You check window[i] against window[i+1]. On [1,5],[2,3],[4,8] this links 1-5 with 2-3 but then loses the thread: [4,8] is compared to [2,3], which it does not overlap, so you emit [1,5] and [4,8] separately and never reach [1,8].

**Correct: compare to the growing merged window**

You always compare the next window against merged[-1], the range you have already extended. After folding [2,3] into [1,5], merged[-1] is still [1,5]; [4,8] overlaps it, so the end stretches to 8 and the three windows correctly collapse into [1,8].

---

## Common follow-up questions

- Now return the total number of covered minutes instead of the windows. How does the loop change? _(Tests whether they can accumulate (end - start) over the merged set rather than re-deriving it, and whether they handle touching windows without double counting.)_
- Windows arrive as an unbounded stream sorted by start.

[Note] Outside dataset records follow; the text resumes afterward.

/-! ## OAEP (spec/42_mgf_oaep.md R254 to R274) -/

/-- R256, R257, R258: OAEP_ENCODE of a message that fits completes with the block EM built from the next HLEN
random bytes, BLKLEN = RFS, ERR 0, the trace of R257, and nothing else changed. -/
def Obligations.OaepEncodeWritesTheBlock : Prop :=
  ∀ s : State, s.fsm = .oaepEncode .start → s.msgLen.toNat + 2 * s.cfg.hlen + 2 ≤ s.cfg.rfs →
    s.lblLen.toNat ≤ 1024 → encodeRequests s.cfg ≤ s.grant →
    let B := Config.backend
    let seed := randomBytes B s.rngPos s.cfg.hlen
    let lhash := digest B s.cfg.hlen s.labelBytes
    let db := lhash ++ zeros (s.cfg.rfs - 2 * s.cfg.hlen - 2 - s.msgLen.toNat) ++ [0x01#8] ++ s.message
    let mDB := xorBytes db (mgf B s.cfg.hlen seed (s.cfg.rfs - 1 - s.cfg.hlen))
    let mSeed := xorBytes seed (mgf B s.cfg.hlen mDB s.cfg.hlen)
    exec .oaepEncode s = .next
      { (s.outWrite .blk ([0x00#8] ++ mSeed ++ mDB)).complete .none with
        blkLen := BitVec.ofNat 32 s.cfg.rfs
        rngPos := s.rngPos + s.cfg.hlen
        trace := s.trace ++ [.hashInit, .hashAbsorb s.labelBytes, .hashFinal] ++ [.rngRead s.cfg.hlen]
          ++ mgfTrace s.cfg.hlen seed (s.cfg.rfs - 1 - s.cfg.hlen) ++ mgfTrace s.cfg.hlen mDB s.cfg.hlen
        hashAcc := []
        grant := 0 }

/-- R255, R356: OAEP_ENCODE of a message longer than MAXMSG (which may be negative) writes the empty result and
completes with ENCODING_TOO_LONG in its first engine step, with no request and no random byte drawn. -/
def Obligations.OaepEncodeRefusesLongMessages : Prop :=
  ∀ (s : State) (n : Nat), s.fsm = .oaepEncode .start → s.grant = n + 1 →
    s.msgLen.toNat ≤ 1024 → s.lblLen.toNat ≤ 1024 → s.cfg.rfs < s.msgLen.toNat + 2 * s.cfg.hlen + 2 →
    exec .oaepEncode s = .next { (s.outWrite .blk []).complete .encodingTooLong with blkLen := 0#32, grant := 0 }

/-- R260, R355: OAEP_DECODE with `RFS < 2·HLEN + 2` writes the empty result and completes with CONFIG_ERROR in
its first engine step, with no request. -/
def Obligations.OaepDecodeRefusesNarrowBlocks : Prop :=
  ∀ (s : State) (n : Nat), s.fsm = .oaepDecode .start → s.grant = n + 1 →
    s.blkLen.toNat ≤ s.cfg.rfs → s.lblLen.toNat ≤ 1024 → s.cfg.rfs < 2 * s.cfg.hlen + 2 →
    exec .oaepDecode s = .next { (s.outWrite .msg []).complete .configError with msgLen := 0#32, grant := 0 }

/-- R262 to R270, R272: OAEP_DECODE completes with the message, ERR 0, when the label hash matches, byte 0 is 0
and the first non-zero byte after the label hash exists and is 0x01; otherwise with the empty result and
PADDING_INVALID. BLK and everything else stays. -/
def Obligations.OaepDecodeAcceptsExactlyValidBlocks : Prop :=
  ∀ s : State, s.fsm = .oaepDecode .start → s.blkLen.toNat ≤ s.cfg.rfs → s.lblLen.toNat ≤ 1024 →
    2 * s.cfg.hlen + 2 ≤ s.cfg.rfs → decodeRequests s.cfg ≤ s.grant →
    let B := Config.backend
    let h := s.cfg.hlen
    let f := zeros (s.cfg.rfs - s.blkLen.toNat) ++ s.bufBytes .blk s.blkLen.toNat
    let mSeed := (f.drop 1).take h
    let mDB := f.drop (1 + h)
    let seed := xorBytes (mgf B h mDB h) mSeed
    let db := xorBytes (mgf B h seed (s.cfg.rfs - 1 - h)) mDB
    let r := db.drop h
    ∃ t, exec .oaepDecode s = .next t ∧
      (∀ m : Bytes, db.take h = digest B h s.labelBytes → f.head? = some 0#8 →
        (∃ k, r = zeros k ++ [0x01#8] ++ m) →
        t = { (s.outWrite .msg m).complete .none with
              msgLen := BitVec.ofNat 32 m.length, trace := t.trace, hashAcc := [], grant := 0 }) ∧
      (¬ (db.take h = digest B h s.labelBytes ∧ f.head? = some 0#8 ∧
          ∃ k m, r = zeros k ++ [0x01#8] ++ m) →
        t = { (s.outWrite .msg []).complete .paddingInvalid with
              msgLen := 0#32, trace := t.trace, hashAcc := [], grant := 0 }) ∧
      t.trace = s.trace ++ [.hashInit, .hashAbsorb s.labelBytes, .hashFinal] ++ mgfTrace h mDB h
        ++ mgfTrace h seed (s.cfg.rfs - 1 - h)

/-- R272: after the checks of R260 and R261, how far OAEP_DECODE is after any number of engine steps, the kinds
of its requests and the lengths of their arguments depend only on RFS, HLEN and LBLLEN: two runs on any two
blocks and labels of the same lengths look alike at every step. -/
def Obligations.OaepDecodeTraceIsDataIndependent : Prop :=
  ∀ (s s' t t' : State), s.fsm = .oaepDecode .start → s'.fsm = .oaepDecode .start →
    s.cfg = s'.cfg → s.lblLen = s'.lblLen → s.grant = s'.grant →
    s.trace = [] → s'.trace = [] →
    s.blkLen.toNat ≤ s.cfg.rfs → s'.blkLen.toNat ≤ s'.cfg.rfs → s.lblLen.toNat ≤ 1024 →
    2 * s.cfg.hlen + 2 ≤ s.cfg.rfs →
    exec .oaepDecode s = .next t → exec .oaepDecode s' = .next t' →
    t.fsm = t'.fsm ∧ t.trace.map Request.shape = t'.trace.map Request.shape

/-- R273: the round trip: OAEP_ENCODE of a message that fits, then OAEP_DECODE of the block with the same label,
completes with ERR 0 and `MSG[0..MSGLEN)` is the message, whatever the random bytes and the hash. -/
def Obligations.OaepRoundTrip : Prop :=
  ∀ s t u : State, s.msgLen.toNat + 2 * s.cfg.hlen + 2 ≤ s.cfg.rfs → s.lblLen.toNat ≤ 1024 →
    Runs .oaepEncode s t → Runs .oaepDecode t u →
    t.fsm = .idle ∧ t.blkLen.toNat = s.cfg.rfs ∧ u.fsm = .idle ∧ u.status.err = .none ∧
    u.status.ok = true ∧ u.message = s.message

/-! ## RSA (spec/43_rsa_crt.md) -/

/-- R302, R303: inside its domain RSA_ENCRYPT completes with `BLK = ToBytes(f^e mod n, RFS)`, BLKLEN = RFS, ERR
0, its four requests, and nothing else changed. -/
def Obligations.RsaEncryptIsModularExponentiation : Prop :=
  ∀ s : State, s.fsm = .rsaEncrypt .start → s.blkLen.toNat = s.cfg.rfs → 4 ≤ s.grant →
    let f := fromBytes s.block
    let n := fromBytes (s.bufBytes .n s.cfg.rfs)
    let y := f ^ s.e.toNat % n
    f < n → n % 2 = 1 →
    exec .rsaEncrypt s = .next
      { (s.outWrite .blk (toBytes y s.cfg.rfs)).complete .none with
        blkLen := s.blkLen
        trace := s.trace ++ [.fromBytes s.block, .fromBytes (s.bufBytes .n s.cfg.rfs),
          .modExp f s.e.toNat n, .toBytes y s.cfg.rfs]
        grant := 0 }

Can you emit merged windows without holding them all in memory? _(Tests streaming awareness: you only need to retain the current open window and flush it when a gap appears.)_
- Should [1,3] and [3,5] merge, or are these half-open ranges where 3 is the exclusive end? _(Tests interval-convention awareness: the touching rule flips between <= and < depending on closed vs half-open semantics.)_

## Related

- [All practice problems](https://datadriven.io/problems)
- [Mock interview mode](https://datadriven.io/interview/the-quiet-hours)
- [Python Interview Questions](https://datadriven.io/python-interview-questions)
- [Data Engineering Interview Prep Guide](https://datadriven.io/data-engineer-interview-prep)
- [Daily Challenge](https://datadriven.io/daily)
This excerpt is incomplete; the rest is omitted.